In March, Crompton Greaves was demerged into two companies – Crompton Greaves and Crompton Greaves Consumer Electricals. Crompton Greaves runs the power business, including power transmission and associated equipment business, whereas Crompton Greaves Consumer Electricals hold the consumer electrical business.

Crompton Greaves shareholders got one share of Crompton Greaves Consumer Electricals for every one share of Crompton Greaves.

Crompton Greaves Consumer Electricals’ estimated FY17 earnings per share (EPS) is Rs 4.7, which translate to a valuation of 29 times price earnings. Crompton Greaves Consumer Electricals’ peers V-Guard, Bajaj Electricals and Havells trade at 26.5, 16 and 32 times their price earnings.

Analysts expect Crompton Greaves Consumer Electricals’ valuation to improve and match with the valuation of Havells India going ahead.

“Over a period of time, it (Crompton Greaves Consumer Electricals ) should come closer to Havells’ trading multiple. In last five years, there is actually no difference between Havells’ and Crompton Greaves Consumer Electricals’ top-line growth, which means the brand strength of Crompton is extremely good/as good as Havells,” said Inderjeetsingh Bhatia, associate director at Macquarie Capital Securities. (Watch)
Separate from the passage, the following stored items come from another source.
-- ==== Sys2Proof/Machine/Crc.lean ====
section
/-! DEFINITION. The CRC-16 generator (spec/40_crc.md). -/

namespace Sys2Proof.Machine

/-- `RoundC` (R76): the test is on bit 15 before the shift. -/
def roundCcitt (a : Half16) : Half16 := if a.getLsbD 15 then (a <<< 1) ^^^ Config.polyCcitt else a <<< 1

/-- `RoundK` (R77): the test is on bit 0 before the shift. -/
def roundKermit (a : Half16) : Half16 := if a.getLsbD 0 then (a >>> 1) ^^^ Config.polyKermit else a >>> 1

/-- `Upd` (R78): CCITT takes the byte into bits 15:8, Kermit into bits 7:0; then eight rounds. -/
def crcUpdate (mode : CrcMode) (a : Half16) (v : Byte) : Half16 :=
  match mode with
  | .ccitt => Nat.repeat roundCcitt 8 (a ^^^ (v.setWidth 16 <<< 8))
  | .kermit => Nat.repeat roundKermit 8 (a ^^^ v.setWidth 16)

/-- `Init` (R79). -/
def crcInit : CrcMode → Half16
  | .ccitt => Config.initCcitt
  | .kermit => Config.initKermit

/-- `Crc` (R79): the first byte first, no final exclusive-or, no reflection. -/
def crcOf (mode : CrcMode) (m : List Byte) : Half16 := m.foldl (crcUpdate mode) (crcInit mode)

/-- `CRCINIT` (R83). -/
def execCrcinit (s : State) : Result :=
  s.unlessError fun s => .next { s with crc := crcInit s.crcMode }

/-- `CRCBYTE v` (R84). -/
def execCrcbyte (v : Byte) (s : State) : Result :=
  s.unlessError fun s => .next { s with crc := crcUpdate s.crcMode s.crc v }

end Sys2Proof.Machine
end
“This (Crompton) is a much older brand, around 30-40 years old. Crompton’s return ratios are even slightly better than Havells’ because of the fact that they follow an asset light model compared to Havells. Crompton outsources most of the production, whereas Havells does most of the production in-house to have control over quality,” Mr Bhatia told NDTV Profit.